La carta dei vini dovrebbe essere strutturata come un'opera teatrale. Un vino spumante apre la scena, stimolando l'appetito. Se vengono serviti diversi vini bianchi, un bianco invecchiato in botte dovrebbe seguire quelli fruttati e leggeri. I vini invecchiati in botte tendono ad avere un contenuto alcolico più alto e aromi tostati che possono sovrastare la freschezza dei vini più delicati. Per i vini rossi, è consigliabile iniziare con quelli giovani, fruttati e meno tannici, per poi passare a quelli più corposi.

Il finale, infine, dovrebbe essere caratterizzato da un elegante "downshifting". Dopo aver consumato diversi vini, l'ebbrezza della tavola potrebbe essere aumentata, quindi è meglio offrire una pausa rinfrescante al palato e agli ospiti. Un altro vino spumante o, meglio ancora, un Riesling fruttato della Mosella con il suo basso contenuto alcolico possono fare miracoli in questo momento.

4. Osserva la disposizione dei posti a sedere

Quando gli ospiti possono scegliere il proprio posto, tendono a cercare la sicurezza, come osserva Kapagiannidou. In altre parole, si siedono accanto alle persone con cui si sentono più a loro agio, il che crea un'atmosfera rilassata. Tuttavia, se vuoi mettere insieme persone che non si conoscono, come tuo zio e il fidanzato di tua sorella, puoi organizzare tu la disposizione dei posti. In questo caso, il galateo è il tuo alleato: l'ospite d'onore dovrebbe sedersi alla destra del padrone di casa o alla sinistra della padrona di casa, se l'ospite è uomo. I noti lamentatori dovrebbero sedersi vicino a ospiti divertenti, che possano sollevare l'umore. I "divertenti" esagerati, invece, dovrebbero evitare di sedersi accanto, per non risultare stancanti per tutti. Tradizionalmente, le coppie non sposate si siedono insieme, mentre quelle sposate, che già si conoscono bene, si siedono separatamente. Infine, l'ospite d'onore non deve sedersi a capotavola, posto che spetta sempre al padrone di casa.

5. Una portata segreta rende tutto più tranquillo

Molti incidenti in cucina accadono perché si cerca di fare tutto troppo in fretta. Quando si ospita, ogni piatto deve essere perfetto e servito al momento giusto, in quantità abbondanti.

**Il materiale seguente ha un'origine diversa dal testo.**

theorem handLock_unheld (hd : holderOf s first = none) : handLock s n x (.acquire mode first count cookie code) =
    { putInProcess s n x with noDomain := { s.noDomain with
      requests := s.noDomain.requests ++ [lockRequest s n x (.acquire mode first count cookie code)] } } := by
  simp only [handLock, hd]
  rfl

theorem handLock_owned {b : LockBody} {h : Handle} (hb : b.handle? = some h) {d : DomainId} (hd : ownerOf s h.slot = some d) :
    handLock s n x b = handDomain (putInProcess s n x) d (.request (lockRequest s n x b)) := by
  cases b with
  | acquire => exact absurd hb (by simp [LockBody.handle?])
  | release k | convertUp k _ | convertDown k | query k =>
    obtain rfl : k = h := Option.some.inj hb
    simp only [handLock, hd]

theorem handLock_unowned {b : LockBody} {h : Handle} (hb : b.handle? = some h) (hd : ownerOf s h.slot = none) :
    handLock s n x b = handResponse s n (processOf x) (.refused .staleHandle) := by
  cases b with
  | acquire => exact absurd hb (by simp [LockBody.handle?])
  | release k | convertUp k _ | convertDown k | query k =>
    obtain rfl : k = h := Option.some.inj hb
    simp only [handLock, hd]

end Handed

end Lock

/-- Settles O29: the request by the domain of its page, or of its handle's bank. -/
theorem lockRequestsAreHandedOn : Obligations.LockRequestsAreHandedOn := by
  intro s n x rest b c hreset hidle hq hx hbody hmark hactive hst hc
  have hhead : AtHead s n x rest := ⟨hreset, hidle, hq, by simp [hmark]⟩
  have hexec := exec_requestTake hhead hx hbody (frontEnd_online hbody hmark hactive hst)
  rw [renewLease_setLink, renewLease_online hst hc] at hexec
  refine ⟨fun mode first count cookie code hb => ⟨fun d hd hfirst => ?held, fun hd => ?unheld⟩,
    fun h code hb => ⟨fun d hd hfirst => ?owned, fun hd hstamp hroom => ?unowned⟩⟩
  case held =>
    subst hb
    rw [hexec]
    refine congrArg _ ((handLock_held _ n x (d := d) (by exact holderOf_first (s := s) hd hfirst)).trans ?_)
    rw [putInProcess_written s _ _ hmark, lockRequest_written]
    rfl
  case unheld =>
    subst hb
    rw [hexec]
    refine congrArg _ ((handLock_unheld _ n x (by exact holderOf_none (s := s) hd)).trans ?_)
    rw [putInProcess_written s _ _ hmark, lockRequest_written]
    rfl
  all_goals
    have hhandle : b.handle? = some h := by rcases hb with rfl | rfl | rfl | rfl <;> rfl
  case owned =>
    rw [hexec]
    refine congrArg _ ((handLock_owned _ n x hhandle (d := d) (by exact ownerOf_first (s := s) hd hfirst)).trans ?_)
    rw [putInProcess_written s _ _ hmark, lockRequest_written]
    rfl
  case unowned =>
    rw [hexec]
    exact congrArg _ ((handLock_unowned _ n x hhandle (by exact ownerOf_none (s := s) hd)).trans <|
      handResponse_written s rfl ((s.agent n).renewed _) hmark hidle hstamp hroom _)

/-! ### Results and live reports (R96, R157) -/

section Results

variable {s : State} {a : AgentId}

/-- A live count after the live report that came with a result, if one did. -/
def liveAfter (c : Option LiveChange) (m : Nat) : Nat :=
  match c with
  | none => m
  | some c => c.apply m

theorem applyAttached_eq (c : Option LiveChange) :
    applyAttached s a c = s.setAgent a { s.agent a with live := liveAfter c (s.agent a).live } := by
  cases c with
  | none => exact (setAgent_agent s a).symm
  | some c => rfl

theorem takeResult_stale {k : BitVec 8} {r : Response} {c : Option LiveChange} {era : Nat} (h : era < s.session.era) :
    takeResult s a k r c era = s := if_pos h

theorem takeResult_current {k : BitVec 8} {r : Response} {c : Option LiveChange} {era : Nat} (h : s.session.era ≤ era)
    {p : InProcess} (hp : (s.agent a).inProcess = some p) : takeResult s a k r c era =
      handResponse (s.setAgent a { s.agent a with live := liveAfter c (s.agent a).live }) a { p with stamp := k } r := by
  have hcurrent : takeResult s a k r c era = match ((applyAttached s a c).agent a).inProcess with
    | some p => handResponse (applyAttached s a c) a { p with stamp := k } r
    | none => applyAttached s a c := if_neg (Nat.not_lt.mpr h)
  rw [hcurrent, applyAttached_eq, setAgent_agent_same]
  simp only [hp]

theorem exec_resultTake {d : DomainId} {k : BitVec 8} {r : Response} {c : Option LiveChange} {era : Nat} {rest : List DomainReport}
    (h : (s.domain d).toSession = .result a k r c era :: rest) : exec (.resultTake (some d)) s =
      .next (takeResult (s.setDomain d { s.domain d with toSession := rest }) a k r c era) := by
  change execResultTake (some d) s = _
  simp only [execResultTake, h]

theorem exec_liveReport_live {d : DomainId} {c : LiveChange} {era : Nat} {rest : List DomainReport}
    (h : (s.domain d).toSession = .live a c era :: rest) (hera : s.session.era ≤ era) : exec (.liveReport d) s =
      .next (applyLive (s.setDomain d { s.domain d with toSession := rest }) a c) := by
  change execLiveReport d s = _
  simp only [execLiveReport, h]
  exact congrArg _ (if_neg (Nat.not_lt.mpr hera))

theorem exec_liveReport_lost {d : DomainId} {m era : Nat} {rest : List DomainReport}
    (h : (s.domain d).toSession = .lost a m era :: rest) (hera : s.session.era ≤ era) : exec (.liveReport d) s =
      .next (postCondition (applyLive (s.setDomain d { s.domain d with toSession := rest }) a (.subtract m)) a (.lost d)) := by
  change execLiveReport d s = _
  simp only [execLiveReport, h]
  exact congrArg _ (if_neg (Nat.not_lt.mpr hera))

end Results

/-- Settles O30: a result by `takeResult`, a live report by `applyLive`. -/
theorem resultsAndLiveReports : Obligations.ResultsAndLiveReports := by
  refine ⟨fun s d a k r c era rest p hhead hp => ?result, fun s a tag holder r hp hroom => ?handoff,
    fun s d a c era rest hhead hera => ?live, fun s d a m era rest hhead hera => ?lost⟩
  case result =>
    intro u live x
    have hlive : live = liveAfter c (s.agent a).live := by
      unfold live
      rcases c with _ | _ | _ | m <;> rfl
    have hexec : exec (.resultTake (some d)) s = .next (takeResult u a k r c era) := exec_resultTake hhead
    have hx : (u.setAgent a x).agent a = x := setAgent_agent_same ..
    have hx' : x = { s.agent a with live := liveAfter c (s.agent a).live } := by rw [← hlive]
    have hcurrent (hera : s.session.era ≤ era) :
        takeResult u a k r c era = handResponse (u.setAgent a x) a { p with stamp := k } r :=
      hx' ▸ takeResult_current (s := u) hera hp
    refine ⟨fun hera => ?_, fun hera hk => ?_, fun hera hk hroom => ?_, fun hera hk hfull => ?_⟩
    · rw [hexec, takeResult_stale (s := u) hera]
    · rw [hexec, hcurrent hera, handResponse_foreign (s := u.setAgent a x) (hx.symm ▸ hk), hx, setAgent_setAgent]
    · rw [hexec, hcurrent hera, handResponse_room (s := u.setAgent a x) (hx.symm ▸ hk) hroom, hx, setAgent_setAgent]
      rfl
    · rw [hexec, hcurrent hera, handResponse_full (s := u.setAgent a x) (hx.symm ▸ hk) hfull, hx, setAgent_setAgent]
  case handoff =>
    change execResponseHandoff a s = _
    simp only [execResponseHandoff, hp]
    exact congrArg _ (handResponse_room rfl hroom r)
  case live =>
    rw [exec_liveReport_live hhead hera]
    cases c <;> rfl
  case lost =>
    rw [exec_liveReport_lost hhead hera]
    rfl

/-! ### Lease expiry and reads (R88, R95, R103) -/

/-- The reclaim sent once the agent has left ONLINE. -/
theorem sendReclaim_endSession (s : State) (n : AgentId) (st : AgentState) : sendReclaim (endSession s n st) n =
    (sendReclaim s n).setAgent n { s.agent n with
      state := st, leaseClass := none, leaseDeadline := none, reclaims := (s.agent n).reclaims + 1 } := by
  unfold sendReclaim endSession
  rw [setAgent_agent_same]
  simp [State.setAgent, State.setNotice, State.noticeAgent]

theorem due_iff (now deadline : Time) : due now deadline = true ↔ (now - deadline).toNat < 2 ^ 31 := by
  simp [due]

theorem due_at_or_after (deadline : Time) {k : Nat} (hk : k < 2 ^ 31) : due (deadline + BitVec.ofNat 32 k) deadline = true := by
  rw [due_iff]
  have hsub : deadline + BitVec.ofNat 32 k - deadline = BitVec.ofNat 32 k := by bv_omega
  rw [hsub, BitVec.toNat_ofNat]
  omega

theorem due_before (now : Time) {k : Nat} (hpos : 0 < k) (hk : k ≤ 2 ^ 31) : due now (now + BitVec.ofNat 32 k) = false := by
  rw [← Bool.not_eq_true, due_iff]
  bv_omega

/-- Settles O31: the deadline by `due`, the reads by the entry they name. -/
theorem leaseExpiryAndReads : Obligations.LeaseExpiryAndReads := by
  refine ⟨fun s n deadline hon hdeadline => ⟨fun k hk htime => ?due, fun k hpos hk htime => ?before⟩,
    fun s k a rest hread => ?gate, fun s d a hread => ?post⟩
  case due =>
    change execLeaseExpiry n s = _
    have hdue : (s.agent n).state = .online ∧ dueAt s.time (s.agent n).leaseDeadline := by
      rw [hdeadline, htime]
      exact ⟨hon, due_at_or_after deadline hk⟩
    rw [execLeaseExpiry, if_pos hdue, sendReclaim_endSession]
    simp [postCondition, reportSession, State.setAgent, sendReclaim]
  case before =>
    change execLeaseExpiry n s = _
    have hnot : ¬((s.agent n).state = .online ∧ dueAt s.time (s.agent n).leaseDeadline) := by
      rw [hdeadline, htime, dueAt, due_before s.time hpos hk]
      simp
    rw [execLeaseExpiry, if_neg hnot]
  case gate =>
    change execAgentStateRead .gate s = _
    simp only [execAgentStateRead, hread]
    rfl
  case post =>
    change execAgentStateRead (.post d) s = _
    simp only [execAgentStateRead, hread]

end Sys2Proof.Machine
end

section
/-! The gate: the decision of a CHECK by its domain, the way of messages through the gate unit, and the words on GD_IN and the links
(06, 08 8.9). -/

set_option Elab.async false

namespace Sys2Proof.Machine

/-! ### The decision of a CHECK (R119 to R124) -/

/-- An event of a domain that leaves the pool as it is, and the domain's state. -/
theorem withTable_sameState {s : State} {d : DomainId} {x : Domain} (h : x.state = (s.domain d).state) :
    s.withTable d ⟨x, s.pool⟩ = s.setDomain d x :=
  putTable_pool_eq_withTable (by rw [h]; exact (em _).symm)

/-- The loss of a record by an event of a domain that serves (R7). -/
theorem quarantine_report (e : DomainEnv) (i : SlotId) {t : LockTable} (h : t.dom.serves = true) :
    quarantine (report e .recordUncorrectable none (some i) none t) = ⟨t.dom.quarantinedBy e.id i e.now, t.pool⟩ :=
  if_pos h

section Decide

variable {e : DomainEnv} {p : PresentedCheck} {t : LockTable}

/-- The pages of the CHECK lie in the domain. -/
def Domain.hasPages (x : Domain) (c : Check) : Prop :=
  x.holds c.first = true ∧ c.first.toNat + c.extra.toNat ≤ x.limit.toNat

theorem lastPage_checkPages (c : Check) : lastPage c.first (checkPages c) = c.first.toNat + c.extra.toNat := by
  simp [lastPage, checkPages]

theorem hasPages_iff (x : Domain) (c : Check) :
    (!x.holds c.first || decide (x.limit.toNat < lastPage c.first (checkPages c))) = false ↔ x.hasPages c := by
  rw [lastPage_checkPages]
  simp [Domain.hasPages]

theorem decideCheck_outside (h : ¬ t.dom.hasPages p.check) : decideCheck e p t = (.refused .noDomain, t) :=
  if_pos (by rwa [← hasPages_iff, Bool.not_eq_false] at h)

section Inside

variable (hpages : t.dom.hasPages p.check)
include hpages

theorem decideCheck_unavailable (h : t.dom.unavailable = true) : decideCheck e p t = (.refused .domainUnavailable, t) := by
  simp only [decideCheck, (hasPages_iff _ _).mpr hpages, h, if_true]
  rfl

section Serving

variable (hserves : t.dom.unavailable = false)
include hserves

theorem decideCheck_untracked (htoken : p.check.token = 0) (hkind : p.check.kind = .read) (hpolicy : t.dom.policy = .writeGuarded) :
    decideCheck e p t = (.admitUntracked, t) := by
  simp [decideCheck, (hasPages_iff _ _).mpr hpages, hserves, htoken, hkind, hpolicy]

theorem decideCheck_noToken (htoken : p.check.token = 0) (h : p.check.kind = .write ∨ t.dom.policy = .guarded) :
    decideCheck e p t = (.refused .token, t) := by
  have hnot : ¬(p.check.kind = .read ∧ t.dom.policy = .writeGuarded) := by
    rintro ⟨hk, hp⟩
    simp [hk, hp] at h
  simp [decideCheck, (hasPages_iff _ _).mpr hpages, hserves, htoken, hnot]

Questo può diventare un compito arduo. Un piccolo trucco per gestire la situazione è la "portata intermedia nascosta", come la definisce Kapagiannidou. Si tratta di un piatto semplice e leggero, come un sorbetto, che viene inserito spontaneamente quando la pressione cresce. Mentre gli ospiti si godono questa sorpresa, i padroni di casa possono recuperare il tempo perso senza farlo notare.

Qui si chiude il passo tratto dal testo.